Dataset items
Content starts

/-! ## What a command of a listed count runs -/

/-- Eighteen words are a profile (R33). -/
theorem exists_profileOfWords {fields : List Payload} (h : fields.length = 18) : ∃ p, profileOfWords fields = some p :=
  match fields, h with
  | [_, _, _, _, _, _, _, _, _, _, _, _, _, _, _, _, _, _], _ => ⟨_, rfl⟩

/-- Eighteen words are an action entry (R111). -/
theorem exists_actionOfWords {fields : List Payload} (h : fields.length = 18) : ∃ a, actionOfWords fields = some a :=
  match fields, h with
  | [_, _, _, _, _, _, _, _, _, _, _, _, _, _, _, _, _, _], _ => ⟨_, rfl⟩

/-- Nine words are an INJECT's (R137). -/
theorem exists_injectWords {params : List Payload} (h : params.length = 9) :
    ∃ point kind string verdict note bend grade velocity lane,
      params = [point, kind, string, verdict, note, bend, grade, velocity, lane] :=
  match params, h with
  | [_, _, _, _, _, _, _, _, _], _ => ⟨_, _, _, _, _, _, _, _, _, rfl⟩

theorem exists_two_words {params : List Payload} (h : 2 ≤ params.length) : ∃ first second rest, params = first :: second :: rest :=
  match params, h with
  | first :: second :: rest, _ => ⟨first, second, rest, rfl⟩

/-- The commands whose first word names a string (R174). -/
def stringNamingCommands : List Command :=
  [.loadGrid, .loadProfile, .loadAction, .loadCrosstalk, .measure, .measureCancel, .readString, .readGrid, .readAction,
    .readProfile]

/-- The commands whose first word names a mapping table (R174). -/
def tableNamingCommands : List Command := [.loadMap, .clearMap, .readMap]

/-- A command whose first word names a string looks at that word first (R174). -/
theorem run_withString {c : Command} (names : c ∈ stringNamingCommands) {word : Payload} {rest : List Payload}
    (listed : listedCount (word :: rest).length c) (s : State) : ∃ run, c.run (word :: rest) s = withString word run s := by
  cases c
  case loadGrid =>
    obtain ⟨_, base, entries, words⟩ := exists_two_words listed.2.1
    obtain ⟨-, rfl⟩ := List.cons.inj words
    simp only [Command.run, runLoadGrid]
    exact ⟨_, rfl⟩
  case loadProfile =>
    obtain ⟨p, taken⟩ := exists_profileOfWords (Nat.succ.inj listed)
    simp only [Command.run, runLoadProfile, taken]
    exact ⟨_, rfl⟩
  case loadAction =>
    obtain ⟨a, taken⟩ := exists_actionOfWords (Nat.succ.inj listed)
    simp only [Command.run, runLoadAction, taken]
    exact ⟨_, rfl⟩
  case loadCrosstalk | measure | readGrid =>
    obtain ⟨second, third, rfl⟩ := List.length_eq_two.mp (Nat.succ.inj listed)
    simp only [Command.run, runLoadCrosstalk, runMeasure, runReadGrid]
    exact ⟨_, rfl⟩
  case measureCancel | readString | readAction | readProfile =>
    obtain rfl := List.length_eq_zero_iff.mp (Nat.succ.inj listed)
    simp only [Command.run, runMeasureCancel, runReadString, runReadAction, runReadProfile]
    exact ⟨_, rfl⟩
  all_goals exact absurd names (by decide)

/-- A command whose first word names a mapping table looks at that word first (R174). -/
theorem run_withTable {c : Command} (names : c ∈ tableNamingCommands) {word : Payload} {rest : List Payload}
    (listed : listedCount (word :: rest).length c) (s : State) : ∃ run, c.run (word :: rest) s = withTable word run s := by
  cases c
  case loadMap =>
    obtain ⟨_, start, entries, words⟩ := exists_two_words listed.1
    obtain ⟨-, rfl⟩ := List.cons.inj words
    simp only [Command.run, runLoadMap]
    exact ⟨_, rfl⟩
  case clearMap =>
    obtain ⟨mode, rfl⟩ := List.length_eq_one_iff.mp (Nat.succ.inj listed)
    simp only [Command.run, runClearMap]
    exact ⟨_, rfl⟩
  case readMap =>
    obtain ⟨start, count, rfl⟩ := List.length_eq_two.mp (Nat.succ.inj listed)
    simp only [Command.run, runReadMap]
    exact ⟨_, rfl⟩
  all_goals exact absurd names (by decide)

/-- INJECT refuses a point above 2, a kind above 3 and a string outside 1..6 (R137, R174). -/
theorem runInject_range {point kind string : Payload} {rest : List Payload} (nine : (point :: kind :: string :: rest).length = 9)
    (s : State) (h : 2 < point.toNat ∨ 3 < kind.toNat ∨ string.toNat = 0 ∨ 6 < string.toNat) :
    runInject (point :: kind :: string :: rest) s = refuse .range s := by
  obtain ⟨_, _, _, verdict, note, bend, grade, velocity, lane, words⟩ := exists_injectWords nine
  cases words
  simp only [runInject]
  split
  · next hpoint hkind =>
    have := injectPointOf_le hpoint
    have := injectKindOf_le hkind
    exact withString_range _ s (by omega)
  · rfl

/-! ## A listed count is not refused with LENGTH -/

/-- The command was not refused with LENGTH. -/
def Executed.PassesLength (x : Executed) : Prop := x.reply ≠ .refused .length

section

variable (s : State)

theorem refuse_passesLength {reason : RefusalReason} (h : reason ≠ .length) : (refuse reason s).PassesLength :=
  fun same => h (ReplyBody.refused.inj same)

theorem carriedOut_passesLength (adjusted : Bool) : (carriedOut adjusted s).PassesLength := by
  cases adjusted <;> exact nofun

theorem answer_passesLength (words : List Payload) : (answer words s).PassesLength := nofun

theorem withString_passesLength (word : Payload) (run : StringNo → State → Executed) (h : ∀ i, (run i s).PassesLength) :
    (withString word run s).PassesLength := by
  unfold withString
  split
  · exact refuse_passesLength s nofun
  · exact h _

theorem withTable_passesLength (word : Payload) (run : Fin 4 → State → Executed) (h : ∀ n, (run n s).PassesLength) :
    (withTable word run s).PassesLength := by
  unfold withTable
  split
  · exact refuse_passesLength s nofun
  · exact h _

theorem takeProfile_passesLength (i : StringNo) (given : List Payload) (p : Profile) :
    (takeProfile i given p s).PassesLength := by
  unfold takeProfile Executed.PassesLength
  simp only
  split <;> exact nofun

theorem injectReply_passesLength (clamped : Bool) (x : Crossing) : (injectReply clamped x).PassesLength := by
  unfold injectReply
  split
  · exact nofun
  · exact carriedOut_passesLength _ clamped

/-- A choice of outcomes, of which none is a LENGTH refusal. -/
theorem ite_passesLength (condition : Prop) [Decidable condition] {x y : Executed} (hx : x.PassesLength)
    (hy : y.PassesLength) : (if condition then x else y).PassesLength := by
  split <;> assumption

/-- The check of the count is the one place where LENGTH is refused: the checks after it give other reasons (R171, R173). -/
theorem run_passesLength {c : Command} {params : List Payload} (listed : listedCount params.length c) :
    (c.run params s).PassesLength := by
  have refused {reason : RefusalReason} (h : reason ≠ .length) := refuse_passesLength s h
  have taken (adjusted : Bool) (t : State) := carriedOut_passesLength t adjusted
  have answered (words : List Payload) := answer_passesLength s words
  cases c
  case loadGrid =>
    obtain ⟨string, base, entries, rfl⟩ := exists_two_words listed.2.1
    refine withString_passesLength s _ _ fun i => ite_passesLength _ (refused nofun) ?_
    split
    · exact refused nofun
    · exact taken _ _
  case loadProfile =>
    obtain ⟨string, fields, rfl⟩ := List.exists_cons_of_length_eq_add_one listed
    obtain ⟨p, fits⟩ := exists_profileOfWords (Nat.succ.inj listed)
    simp only [Command.run, runLoadProfile, fits]
    exact withString_passesLength s _ _ fun i => ite_passesLength _ (refused nofun) (takeProfile_passesLength s i fields p)
  case loadAction =>
    obtain ⟨string, fields, rfl⟩ := List.exists_cons_of_length_eq_add_one listed
    obtain ⟨a, fits⟩ := exists_actionOfWords (Nat.succ.inj listed)
    simp only [Command.run, runLoadAction, fits]
    exact withString_passesLength s _ _ fun i => taken _ _
  case loadMap =>
    obtain ⟨table, start, words, rfl⟩ := exists_two_words listed.1
    exact withTable_passesLength s _ _ fun n => ite_passesLength _ (refused nofun) (taken _ _)
  case inject =>
    obtain ⟨point, kind, string, verdict, note, bend, grade, velocity, lane, rfl⟩ := exists_injectWords listed
    simp only [Command.run, runInject]
    split
    · exact withString_passesLength s _ _ fun i => injectReply_passesLength _ _
    · exact refused nofun
  case clearMap =>
    obtain ⟨table, mode, rfl⟩ := List.length_eq_two.mp listed
    exact withTable_passesLength s _ _ fun n => taken _ _
  case setStyle =>
    obtain ⟨mask, style, rfl⟩ := List.length_eq_two.mp listed
    exact taken _ _
  case readStatusCounters =>
    obtain ⟨first, number, rfl⟩ := List.length_eq_two.mp listed
    exact ite_passesLength _ (refused nofun) (answered _)
  case clearCounters =>
    obtain ⟨first, number, rfl⟩ := List.length_eq_two.mp listed
    exact ite_passesLength _ (refused nofun) (taken _ _)
  case loadCrosstalk =>
    obtain ⟨string, hi, lo, rfl⟩ := List.length_eq_three.mp listed
    exact withString_passesLength s _ _ fun i => taken _ _
  case measure =>
    obtain ⟨string, n, ticks, rfl⟩ := List.length_eq_three.mp listed
    exact withString_passesLength s _ _ fun i => ite_passesLength _ (refused nofun) (taken _ _)
  case readGrid =>
    obtain ⟨string, start, count, rfl⟩ := List.length_eq_three.mp listed
    refine withString_passesLength s _ _ fun i => ite_passesLength _ (refused nofun) (ite_passesLength _ (answered _) ?_)
    split
    · exact refused nofun
    · exact ite_passesLength _ (refused nofun) (answered _)
  case readMap =>
    obtain ⟨table, start, count, rfl⟩ := List.length_eq_three.mp listed
    exact withTable_passesLength s _ _ fun n =>
      ite_passesLength _ (refused nofun) (ite_passesLength _ (answered _) (answered _))
  case readCounters =>
    obtain ⟨first, number, form, rfl⟩ := List.length_eq_three.mp listed
    exact ite_passesLength _ (refused nofun) (answered _)
  case stringOn =>
    obtain ⟨mask, rfl⟩ := List.length_eq_one_iff.mp listed
    exact ite_passesLength _ (refused nofun) (taken _ _)
  case measureCancel =>
    obtain ⟨string, rfl⟩ := List.length_eq_one_iff.mp listed
    exact withString_passesLength s _ _ fun i => ite_passesLength _ (taken _ _) (refused nofun)
  case readString | readAction | readProfile =>
    obtain ⟨string, rfl⟩ := List.length_eq_one_iff.mp listed
    simp only [Command.run, runReadString, runReadAction, runReadProfile]
    exact withString_passesLength s _ _ fun i => answered _
  case setTick | setNumbering | setFlagMask | setCountPoint | stringOff | clearFlags =>
    obtain ⟨word, rfl⟩ := List.length_eq_one_iff.mp listed
    exact taken _ _
  case readStatus =>
    obtain rfl := List.length_eq_zero_iff.mp listed
    exact answered _
  case restoreDefaults =>
    obtain rfl := List.length_eq_zero_iff.mp listed
    exact ite_passesLength _ (refused nofun) nofun
  case allNotesEnd | restart =>
    obtain rfl := List.length_eq_zero_iff.mp listed
    exact taken _ _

Content ends

ACTIVITY — Above are the entries. Copy exactly the part that opens with the line containing "c ∈ stringNamingCommands)" and closes with the line containing "table looks at that word first (R174). -/", and no more.

YOUR RESPONSE —
theorem run_withString {c : Command} (names : c ∈ stringNamingCommands) {word : Payload} {rest : List Payload}
    (listed : listedCount (word :: rest).length c) (s : State) : ∃ run, c.run (word :: rest) s = withString word run s := by
  cases c
  case loadGrid =>
    obtain ⟨_, base, entries, words⟩ := exists_two_words listed.2.1
    obtain ⟨-, rfl⟩ := List.cons.inj words
    simp only [Command.run, runLoadGrid]
    exact ⟨_, rfl⟩
  case loadProfile =>
    obtain ⟨p, taken⟩ := exists_profileOfWords (Nat.succ.inj listed)
    simp only [Command.run, runLoadProfile, taken]
    exact ⟨_, rfl⟩
  case loadAction =>
    obtain ⟨a, taken⟩ := exists_actionOfWords (Nat.succ.inj listed)
    simp only [Command.run, runLoadAction, taken]
    exact ⟨_, rfl⟩
  case loadCrosstalk | measure | readGrid =>
    obtain ⟨second, third, rfl⟩ := List.length_eq_two.mp (Nat.succ.inj listed)
    simp only [Command.run, runLoadCrosstalk, runMeasure, runReadGrid]
    exact ⟨_, rfl⟩
  case measureCancel | readString | readAction | readProfile =>
    obtain rfl := List.length_eq_zero_iff.mp (Nat.succ.inj listed)
    simp only [Command.run, runMeasureCancel, runReadString, runReadAction, runReadProfile]
    exact ⟨_, rfl⟩
  all_goals exact absurd names (by decide)

/-- A command whose first word names a mapping table looks at that word first (R174). -/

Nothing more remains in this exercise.